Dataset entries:
════════════════════
-- ==== Sys2Proof/Tests/Slice0.lean ====
section
/-! SUPPORT. Tests of the model on the manual's worked sequences and figures, and a witness for the hypotheses of every
statement. Expected results are the manual's; each test names its source. -/

namespace Sys2Proof.Tests

set_option Elab.async false

open Sys2Proof.Machine Sys2Proof.Safety

/-! ### Small states -/

/-- The state after a command. -/
def after (i : Instr) (s : State) : State :=
  match exec i s with
  | .next t => t
  | .fault _ | .refused _ => s

/-- The status of the response that a host command leaves to be written. -/
def result (i : Instr) (s : State) : Option Result :=
  match (after i s).port.busy with
  | some (.write r) => some r.status
  | _ => none

/-- The data of the response that a host command leaves to be written. -/
def data (i : Instr) (s : State) : List Byte :=
  match (after i s).port.busy with
  | some (.write r) => r.data
  | _ => []

/-- The part ready for frames, otherwise as after reset. -/
def ready : State := State.reset.setPower .ready

/-- A LIVE slot in ON mode whose robot id is 100 more than its number. -/
def liveSlot (k : Slot) : SlotRec :=
  { SlotRec.reset with mode := .on, nextMode := .on, link := .live, robotId := some (BitVec.ofNat 24 (100 + k.val)) }

/-- The slots that the worked sequences name are LIVE and ON. -/
def zone : State :=
  [3, 5, 9, 12, 17, 20, 26, 28, 33, 41, 44].foldl (fun s k => s.setSlot k (liveSlot k)) ready

/-- An open column of one capacity that takes every class. -/
def openCol (capacity : Nat) : Column := ⟨10, 4, capacity, ⟨true, true, true⟩, .opened, .opened, [], none, none⟩

/-- A record of a tag on a column. -/
def bin (st : RecState) (t : Tag) (c : Col) : Record :=
  ⟨st, t, .chilled, 5000, 900, false, false, false, false, false, none, none, c, none, 0, none⟩

/-- A live record put at a handle, made last. -/
def put (i : RecIdx) (g : Gen) (r : Record) (s : State) : State :=
  let s := s.setEntry i ⟨g, some r, none⟩
  s.setHandoff { s.handoff with freeCount := s.handoff.freeCount - 1, order := s.handoff.order ++ [i] }

/-- Slot `k` is being called with this CALL, and its answer is in reception. -/
def calling (k : Slot) (kind : CallKind) (s : State) : State :=
  s.setLine { s.line with run := .running, roundNo := some 300, phase := .calling ⟨k, kind, [], s.now, true⟩ }

/-- A status with a condition and a carried tag. -/
def status (cond : Byte) (carried : Tag) : Status := ⟨30, 2, 21, cond, carried⟩

/-- Column 2 as "Reports at One Column" (chapter 8) leaves it after step 3. -/
def withColumn2 (s : State) : State :=
  let s := put 30 1 { bin .promised 0xA100 2 with releaser := some 20, collector := some 41, level := some 0 } s
  let s := put 8 0 { bin .placing 0xB200 2 with releaser := some 12 } s
  ((s.setCol 2 { openCol 4 with stack := [⟨30, 1⟩] }).setLockOf 2 (some ⟨12, .work .place ⟨8, 0⟩, 60, 0⟩)).setWaitsOf 2
    [⟨41, .lift, ⟨30, 1⟩⟩]

/-- Column 4 as "Settling Column 4" (chapter 9) has it after step 2. -/
def withColumn4 (s : State) : State :=
  let s := put 7 0 { bin .promised 0x7A00 4 with releaser := some 12, collector := some 33, level := some 0 } s
  let s := put 11 1 { bin .stranded 0x7B11 4 with releaser := some 5, strandedFrom := some .placing } s
  ((s.setCol 4
    { openCol 4 with
      x := 30, y := 2, service := .suspect, stack := [⟨7, 0⟩], stranded := some ⟨11, 1⟩
      strandingId := some 105 }).setLockOf 4 (some ⟨28, .survey, 200, 0⟩)).setSurveyor 4 (some 28)

/-- Column 12 as "An Evening Peak at Column 12" (chapter 11) has it after step 9. -/
def withColumn12 (s : State) : State :=
  let s := put 20 0 { bin .promised 0x5A01 12 with collector := some 17, level := some 0, buried := true } s
  let s := put 21 0 { bin .parked 0x5A02 12 with releaser := some 3, level := some 1 } s
  let s := put 22 0 { bin .lifting 0x5A03 12 with releaser := some 9, collector := some 26, level := some 2 } s
  (s.setCol 12 { openCol 3 with stack := [⟨20, 0⟩, ⟨21, 0⟩, ⟨22, 0⟩] }).setLockOf 12
    (some ⟨26, .work .lift ⟨22, 0⟩, 60, 0⟩)

/-- Column 13, FAULT with a stranded lift and a free lock; column 9 empty; column 5 with a reservation. -/
def withColumns (s : State) : State :=
  let s := put 40 0
    { bin .stranded 0x7C50 13 with collector := some 44, level := some 0, strandedFrom := some .lifting } s
  let s := put 41 0 { bin .reserved 0x5100 5 with releaser := some 3 } s
  ((s.setCol 13
    { openCol 4 with
      service := .fault, prior := .draining, stack := [⟨40, 0⟩], stranded := some ⟨40, 0⟩
      strandingId := some 144 }).setCol 9 (openCol 4)).setCol 5 (openCol 2)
════════════════════
#### Exercise instructions
Write out every entry again so that each line matches the original exactly.

#### Task output
-- ==== Sys2Proof/Tests/Slice0.lean ====
section
/-! SUPPORT. Tests of the model on the manual's worked sequences and figures, and a witness for the hypotheses of every
statement. Expected results are the manual's; each test names its source. -/

namespace Sys2Proof.Tests

set_option Elab.async false

open Sys2Proof.Machine Sys2Proof.Safety

/-! ### Small states -/

/-- The state after a command. -/
def after (i : Instr) (s : State) : State :=
  match exec i s with
  | .next t => t
  | .fault _ | .refused _ => s

/-- The status of the response that a host command leaves to be written. -/
def result (i : Instr) (s : State) : Option Result :=
  match (after i s).port.busy with
  | some (.write r) => some r.status
  | _ => none

/-- The data of the response that a host command leaves to be written. -/
def data (i : Instr) (s : State) : List Byte :=
  match (after i s).port.busy with
  | some (.write r) => r.data
  | _ => []

/-- The part ready for frames, otherwise as after reset. -/
def ready : State := State.reset.setPower .ready

/-- A LIVE slot in ON mode whose robot id is 100 more than its number. -/
def liveSlot (k : Slot) : SlotRec :=
  { SlotRec.reset with mode := .on, nextMode := .on, link := .live, robotId := some (BitVec.ofNat 24 (100 + k.val)) }

/-- The slots that the worked sequences name are LIVE and ON. -/
def zone : State :=
  [3, 5, 9, 12, 17, 20, 26, 28, 33, 41, 44].foldl (fun s k => s.setSlot k (liveSlot k)) ready

/-- An open column of one capacity that takes every class. -/
def openCol (capacity : Nat) : Column := ⟨10, 4, capacity, ⟨true, true, true⟩, .opened, .opened, [], none, none⟩

/-- A record of a tag on a column. -/
def bin (st : RecState) (t : Tag) (c : Col) : Record :=
  ⟨st, t, .chilled, 5000, 900, false, false, false, false, false, none, none, c, none, 0, none⟩

/-- A live record put at a handle, made last. -/
def put (i : RecIdx) (g : Gen) (r : Record) (s : State) : State :=
  let s := s.setEntry i ⟨g, some r, none⟩
  s.setHandoff { s.handoff with freeCount := s.handoff.freeCount - 1, order := s.handoff.order ++ [i] }

/-- Slot `k` is being called with this CALL, and its answer is in reception. -/
def calling (k : Slot) (kind : CallKind) (s : State) : State :=
  s.setLine { s.line with run := .running, roundNo := some 300, phase := .calling ⟨k, kind, [], s.now, true⟩ }

/-- A status with a condition and a carried tag. -/
def status (cond : Byte) (carried : Tag) : Status := ⟨30, 2, 21, cond, carried⟩

/-- Column 2 as "Reports at One Column" (chapter 8) leaves it after step 3. -/
def withColumn2 (s : State) : State :=
  let s := put 30 1 { bin .promised 0xA100 2 with releaser := some 20, collector := some 41, level := some 0 } s
  let s := put 8 0 { bin .placing 0xB200 2 with releaser := some 12 } s
  ((s.setCol 2 { openCol 4 with stack := [⟨30, 1⟩] }).setLockOf 2 (some ⟨12, .work .place ⟨8, 0⟩, 60, 0⟩)).setWaitsOf 2
    [⟨41, .lift, ⟨30, 1⟩⟩]

/-- Column 4 as "Settling Column 4" (chapter 9) has it after step 2. -/
def withColumn4 (s : State) : State :=
  let s := put 7 0 { bin .promised 0x7A00 4 with releaser := some 12, collector := some 33, level := some 0 } s
  let s := put 11 1 { bin .stranded 0x7B11 4 with releaser := some 5, strandedFrom := some .placing } s
  ((s.setCol 4
    { openCol 4 with
      x := 30, y := 2, service := .suspect, stack := [⟨7, 0⟩], stranded := some ⟨11, 1⟩
      strandingId := some 105 }).setLockOf 4 (some ⟨28, .survey, 200, 0⟩)).setSurveyor 4 (some 28)

/-- Column 12 as "An Evening Peak at Column 12" (chapter 11) has it after step 9. -/
def withColumn12 (s : State) : State :=
  let s := put 20 0 { bin .promised 0x5A01 12 with collector := some 17, level := some 0, buried := true } s
  let s := put 21 0 { bin .parked 0x5A02 12 with releaser := some 3, level := some 1 } s
  let s := put 22 0 { bin .lifting 0x5A03 12 with releaser := some 9, collector := some 26, level := some 2 } s
  (s.setCol 12 { openCol 3 with stack := [⟨20, 0⟩, ⟨21, 0⟩, ⟨22, 0⟩] }).setLockOf 12
    (some ⟨26, .work .lift ⟨22, 0⟩, 60, 0⟩)

/-- Column 13, FAULT with a stranded lift and a free lock; column 9 empty; column 5 with a reservation. -/
def withColumns (s : State) : State :=
  let s := put 40 0
    { bin .stranded 0x7C50 13 with collector := some 44, level := some 0, strandedFrom := some .lifting } s
  let s := put 41 0 { bin .reserved 0x5100 5 with releaser := some 3 } s
  ((s.setCol 13
    { openCol 4 with
      service := .fault, prior := .draining, stack := [⟨40, 0⟩], stranded := some ⟨40, 0⟩
      strandingId := some 144 }).setCol 9 (openCol 4)).setCol 5 (openCol 2)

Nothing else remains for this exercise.